Capital of the World

David Wallace Relives the Glamour of New York’s Jazz Age in a Starry New Book

Taking its name from the glittering epithet bestowed on 1920s New York, David Wallace's The Capital of the World presents an anecdotal history via the era's most salient public figures, including playwright Eugene O'Neill, satirist Dorothy Parker and aviation hero Charles Lindbergh. “From art and music to sports, New York represented a whole new lifestyle that fascinated the world,” says Wallace, who investigates the city’s cultural movements by shining a light on its most notable ambassadors: the Harlem Renaissance through blues legend Bessie Smith, modern dance via Martha Graham and American literature with F. Scott Fitzgerald.

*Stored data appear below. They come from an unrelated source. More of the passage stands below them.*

/-- 42_compare_and_jump.md R121 with 30_encoding.md R77 (an inference of the spec, and D13's idiom): from any address, the
HALT idiom's jump halts the engine in that step, and the next step changes nothing (answered as a next state, DEDUCED:
notes/assumptions/4.md). -/
def Obligations.HaltIdiomHaltsFromAnyAddress : Prop :=
  ∀ s : State, ∃ i t, (AsmLine.halt s.pc.toNat).assemble = some i ∧ exec i s = .next t ∧ t.pc = 0xF0F0 ∧
    t.halted = true ∧ WritesNothing 0x05 s t ∧ step t = .next t

/-! ## Rules over all instructions -/

/-- R30: only CMP writes a flag, and only JG, JL and JE read one, each its own. -/
def Obligations.OnlyCompareWritesFlagsAndOnlyJumpsReadThem : Prop :=
  (∀ (i : Instr) (s t : State), exec i s = .next t → t.flags ≠ s.flags → ∃ rx ry, i = .cmp rx ry) ∧
  (∀ (i : Instr) (s t : State) (f : Flags), exec i s = .next t →
    (∀ imm, i = .jg imm → f.g = s.flags.g) → (∀ imm, i = .jl imm → f.l = s.flags.l) →
    (∀ imm, i = .je imm → f.e = s.flags.e) →
    ∃ t', exec i (s.setFlags f) = .next t' ∧ t' = t.setFlags t'.flags)

/-- 20_memory.md R45: only MOV_STR changes memory, and besides the fetch only MOV_LD and MOV_STR reach it: every other
instruction does the same whatever the image holds. -/
def Obligations.OnlyLoadAndStoreTouchMemory : Prop :=
  (∀ (i : Instr) (s t : State), exec i s = .next t → t.mem ≠ s.mem → ∃ rx ry, i = .movStr rx ry) ∧
  (∀ (i : Instr) (s t : State) (m : Memory), exec i s = .next t →
    (∀ rx ry, i ≠ .movLd rx ry) → (∀ rx ry, i ≠ .movStr rx ry) →
    exec i { s with mem := m } = .next { t with mem := m })

/-- 10_state.md R21 and 43_alu.md R130: an instruction writes no register but its destination, and no instruction reads pc
into a register (R126). -/
def Obligations.OnlyTheDestinationRegisterIsWritten : Prop :=
  ∀ (i : Instr) (s t : State), exec i s = .next t →
    (∀ r, t.reg r ≠ s.reg r → i.dest = some r) ∧
    (∀ a t', exec i { s with pc := a } = .next t' → t'.x = t.x)

/-- 10_state.md R35 and R39: no instruction reads the counters or the halt state: changing them before an instruction
changes nothing else after it. -/
def Obligations.CountersAndHaltStateAreNeverRead : Prop :=
  ∀ (i : Instr) (s t : State) (h : Bool) (c : Vector Nat 16) (n : Nat), exec i s = .next t →
    ∃ t', exec i { s with halted := h, count := c, cycles := n } = .next t' ∧
      t' = { t with halted := t'.halted, count := t'.count, cycles := t'.cycles }

/-- 10_state.md R28 (D6; and D2's wrap, which keeps multiples of 4): from an aligned pc, the new pc is aligned exactly when
no jump is taken or the taken jump's offset is a multiple of 4. -/
def Obligations.PcStaysAlignedExactlyUnderAlignedJumps : Prop :=
  ∀ (i : Instr) (s t : State), s.pc.toNat % 4 = 0 → exec i s = .next t →
    (t.pc.toNat % 4 = 0 ↔ ∀ imm, takenJump i s = some imm → imm.toNat % 4 = 0)

/-- 10_state.md R32 (an inference of the spec): a step never leaves two flags set where at most one was, and an executed
CMP leaves exactly one. -/
def Obligations.FlagsStayExclusive : Prop :=
  (∀ s t : State, FlagsAtMostOne s.flags → step s = .next t → FlagsAtMostOne t.flags) ∧
  (∀ (rx ry : Reg) (s t : State), s.halted = false → decode (fetchWord s) = .ok (.cmp rx ry) → step s = .next t →
    FlagsExactlyOne t.flags)

/-! ## Invariants, runs and the reference -/

/-- Every step keeps the canonical form of memory, that the engine is halted exactly at the sentinel (R34), and that
`cycles` is the sum of the counters (R36): inferences of the spec. -/
def Obligations.EveryStepKeepsTheInvariant : Prop :=
  ∀ s t : State, Inv s → step s = .next t → Inv t

/-- A new engine meets the invariant, for all parameters and every image, and so does the state after reset. -/
def Obligations.NewEngineMeetsTheInvariant : Prop :=
  (∀ (p : Params) (image : Image), Inv (init p image)) ∧ Inv State.reset

/-- 10_state.md R34 and R36 (inferences of the spec), of every state reachable from engine creation with any parameters and
any image. -/
def Obligations.ReachableEnginesAreHaltedExactlyAtTheSentinel : Prop :=
  ∀ s : State, Reachable s →
    (s.halted = true ↔ s.pc = 0xF0F0) ∧ s.cycles = s.count.toList.sum ∧ Memory.wf s.mem = true

/-- 40_step_cycle.md R97 (D20): from every state, the run ends in exactly one of the three ways. A run goes on unchanged
after it halts (DEDUCED: notes/assumptions/4.md). -/
def Obligations.EveryRunEndsInExactlyOneWay : Prop :=
  ∀ s : State, (RunHalts s ∨ RunFaults s ∨ RunDiverges s) ∧
    ¬(RunHalts s ∧ RunFaults s) ∧ ¬(RunHalts s ∧ RunDiverges s) ∧ ¬(RunFaults s ∧ RunDiverges s)

/-- 40_step_cycle.md R86 with the semantics column of opcode_table.json: the machine's step, through its decoder and its
meanings, is the pseudocode's, written in exact arithmetic over the fetched word (D2, D5, D8, D18 and D21 are in both). -/
def Obligations.EngineStepIsThePseudocode : Prop :=
  ∀ (sink : Bool) (s : State),
    ((engineStep Params.decided sink s).result, (engineStep Params.decided sink s).state) = refStep s

/-! ## The host's side -/

/-- R26 and R37: at engine creation pc is 0x0000 and memory is the host's image byte for byte, whatever image and
parameters. -/
def Obligations.NewEngineHoldsTheImageWithPcZero : Prop :=
  ∀ (p : Params) (image : Image), (init p image).pc = 0x0000 ∧
    ∀ (a : Nat) (h : a < 256), (init p image).readByte a = image[a]

/-- 70_reset_and_hazards.md R166 (D3, D4 chose the defaults of registers and flags, notes/assumptions/1.md and 2.md): every
piece of state after creation, and after the model's reset, whose all-zero image is the model's choice
(notes/assumptions/15.md). -/
def Obligations.CreationSetsEveryPieceOfState : Prop :=
  (∀ (p : Params) (image : Image),
    (∀ r : Reg, (init p image).reg r = p.regInit[r]) ∧ (init p image).pc = 0x0000 ∧ (init p image).flags = p.flagInit ∧
    (init p image).halted = false ∧ (∀ (a : Nat) (h : a < 256), (init p image).readByte a = image[a]) ∧
    (∀ k : Opcode, (init p image).count[k] = 0) ∧ (init p image).cycles = 0) ∧
  (∀ r : Reg, State.reset.reg r = 0) ∧ State.reset.pc = 0x0000 ∧ State.reset.flags = ⟨false, false, false⟩ ∧
  State.reset.halted = false ∧ (∀ a, State.reset.readByte a = 0) ∧ (∀ k : Opcode, State.reset.count[k] = 0) ∧
  State.reset.cycles = 0

/-- 40_step_cycle.md R96 (D10 chose the record's fields and when it is sent): the trace never changes the result or the
state; a record is sent exactly by an Executed step with a sink, and holds the operands before and after. -/
def Obligations.TraceIsAPureObserver : Prop :=
  ∀ (p : Params) (s : State),
    (engineStep p true s).result = (engineStep p false s).result ∧
    (engineStep p true s).state = (engineStep p false s).state ∧ (engineStep p false s).trace = none ∧
    ((engineStep p true s).trace = none ↔ ∀ op, (engineStep p true s).result ≠ .executed op) ∧
    ∀ record, (engineStep p true s).trace = some record →
      (engineStep p true s).result = .executed record.op ∧ record.pc = s.pc ∧ record.preX = s.reg record.rx ∧
      record.preY = s.reg record.ry ∧ record.postX = (engineStep p true s).state.reg record.rx ∧
      fieldsOf (fetchWord s) = ⟨BitVec.ofNat 8 record.op.val, record.rx, record.ry, record.imm16, record.imm5⟩ ∧
      (record.op = 0x02 → record.memMove = some ⟨record.preY.toNat % 256, record.postX⟩) ∧
      (record.op = 0x03 → record.memMove = some ⟨record.preX.toNat % 256, record.preY⟩) ∧
      (record.op ≠ 0x02 → record.op ≠ 0x03 → record.memMove = none)

/-- 60_exceptions.md R149 (D1 chose the codes, notes/assumptions/23.md), and 10_state.md R40 and R36 (D1 added `halted` and
`mem` to the snapshot, notes/assumptions/21.md, and D9 left the width of a counter open, notes/assumptions/9.md): the codes
of every result, and what the snapshot shows of every state, its counters exact where they are unbounded and modulo 2^W
where they have W bits. -/
def Obligations.HostSeesResultCodesAndSnapshot : Prop :=
  (∀ op : Opcode, (StepResult.executed op).kind = 0b00 ∧ (StepResult.executed op).resultOp.toNat = op.val) ∧
  (StepResult.alreadyHalted.kind = 0b01 ∧ StepResult.alreadyHalted.resultOp = 0) ∧
  (StepResult.invalidOpcode.kind = 0b10 ∧ StepResult.invalidOpcode.resultOp = 0) ∧
  (∀ a b : StepResult, a.kind = b.kind → a.resultOp = b.resultOp → a = b) ∧ (∀ a : StepResult, a.kind ≠ 0b11) ∧
  ∀ (p : Params) (s : State),
    ((snapshot p s).x = s.x ∧ (snapshot p s).flags = s.flags ∧ (snapshot p s).pc = s.pc ∧
      (snapshot p s).halted = s.halted ∧ ∀ (a : Nat) (h : a < 256), (snapshot p s).mem[a] = s.readByte a) ∧
    (p.ctrWidth = none → (snapshot p s).cycles = s.cycles ∧ ∀ k : Opcode, (snapshot p s).count[k] = s.count[k]) ∧
    ∀ w : Nat, p.ctrWidth = some w →
      (snapshot p s).cycles = s.cycles % 2 ^ w ∧ ∀ k : Opcode, (snapshot p s).count[k] = s.count[k] % 2 ^ w

/-! ## The loader -/

/-- 70_reset_and_hazards.md R169 (D15 on short inputs): an input is hex text exactly when '0' and then 'x' or 'X' stand
within its first 15 bytes. -/
def Obligations.HexTextIsDetectedInTheFirstFifteenBytes : Prop :=
  ∀ input : List Byte, isHexText input = true ↔
    ∃ k, k + 1 < 15 ∧ input[k]? = some 0x30 ∧ (input[k + 1]? = some 0x78 ∨ input[k + 1]? = some 0x58)

/-- R171: a raw-binary source loads exactly when it has 256 bytes, and then verbatim. -/
def Obligations.RawBinaryLoadsExactlyAt256Bytes : Prop :=
  ∀ input : List Byte, isHexText input = false →
    (input.length ≠ 256 → load (some input) = .error .binarySizeMismatch) ∧
    (input.length = 256 → ∃ image : Image, load (some input) = .ok image ∧ image.toList = input)

/-- 70_reset_and_hazards.md R170 and R172 (that hex text never fails is an inference of the spec): hex text always loads,
its literals' bytes first and 0x00 after them, none past 256; an unreadable source fails, and an engine is created exactly
from a loaded image. -/
def Obligations.HexTextAlwaysLoadsZeroPadded : Prop :=
  (∀ input : List Byte, isHexText input = true → ∃ image : Image, load (some input) = .ok image ∧
    ∀ (a : Nat) (h : a < 256), image[a] = ((scanHex .outside input)[a]?).getD 0x00) ∧
  load none = .error .unreadableSource ∧
  (∀ (p : Params) (source : Option (List Byte)) (s : State),
    boot p source = .ok s ↔ ∃ image, load source = .ok image ∧ s = init p image)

A longtime journalist for Life and People magazines, Wallace has previously explored Los Angeles's golden age in his books Lost Hollywood and Hollywoodland. NOWNESS contributor Chris Wallace chatted with his author father in his Palm Springs home. 

How did prohibition shape this generation?
For the first time in history, the majority of Americans were actively breaking the law. You could say that drinking and smoking, on the part of women, became a rebellion from their parents and the Victorian strictures that had gone before. This was a cultural revolution led by youth. The kings of crime—Charles “Lucky” Luciano, for example—became folk heroes by bringing liquor to the people. They weren’t Robin Hood, but, in a sense, they were.

Who were some of the era’s other heroes?
Babe Ruth. He changed the entire game of baseball. Before he started hitting home runs, literally out of the park, it was a low-scoring game. But, suddenly, it had to become a high-scoring game and he was responsible.

That near-mythical level of fame seems impossible to grasp now—was the world just smaller then?
The world was smaller in the sense that it was easier for a bunch of wisecracking New Yorkers—I’m talking about the [Algonquin Hotel] Round Table crowd—to make headlines across the country. The rest of the country was largely rural until two things happened in the 20s: the evolution of the automobile, and radio. Now, at the turn of the dial, people whose worlds were no bigger than their small town were tuning in to world events. This brought a great deal of sophistication to America. But it was in that small world that people like Dorothy Parker could really shine. Polly Adler wasn’t the only madam in town but she made herself the number one madam through her personality and showmanship.

Who among these personalities is your favorite?
Jimmy Walker worked harder than any mayor before him. He was more widely quoted and more loved than probably any mayor before or since—even though people had to overlook certain unpleasant elements about him, because he came on as an everyman who succeeded. He drove a $200,000 (in today’s money) car—or, rather, he was driven; he had 70 custom-made suits; he dressed very dapperly. He was Mr. New York. My next favorite is everybody’s favorite, Dorothy Parker. I mean, what a mouth she had. She’s the person I wish lived next door. 

Is glamour still alive?
Oh sure. If New York was the capital in the 20s, Hollywood quickly became the center in the 30s, and still is.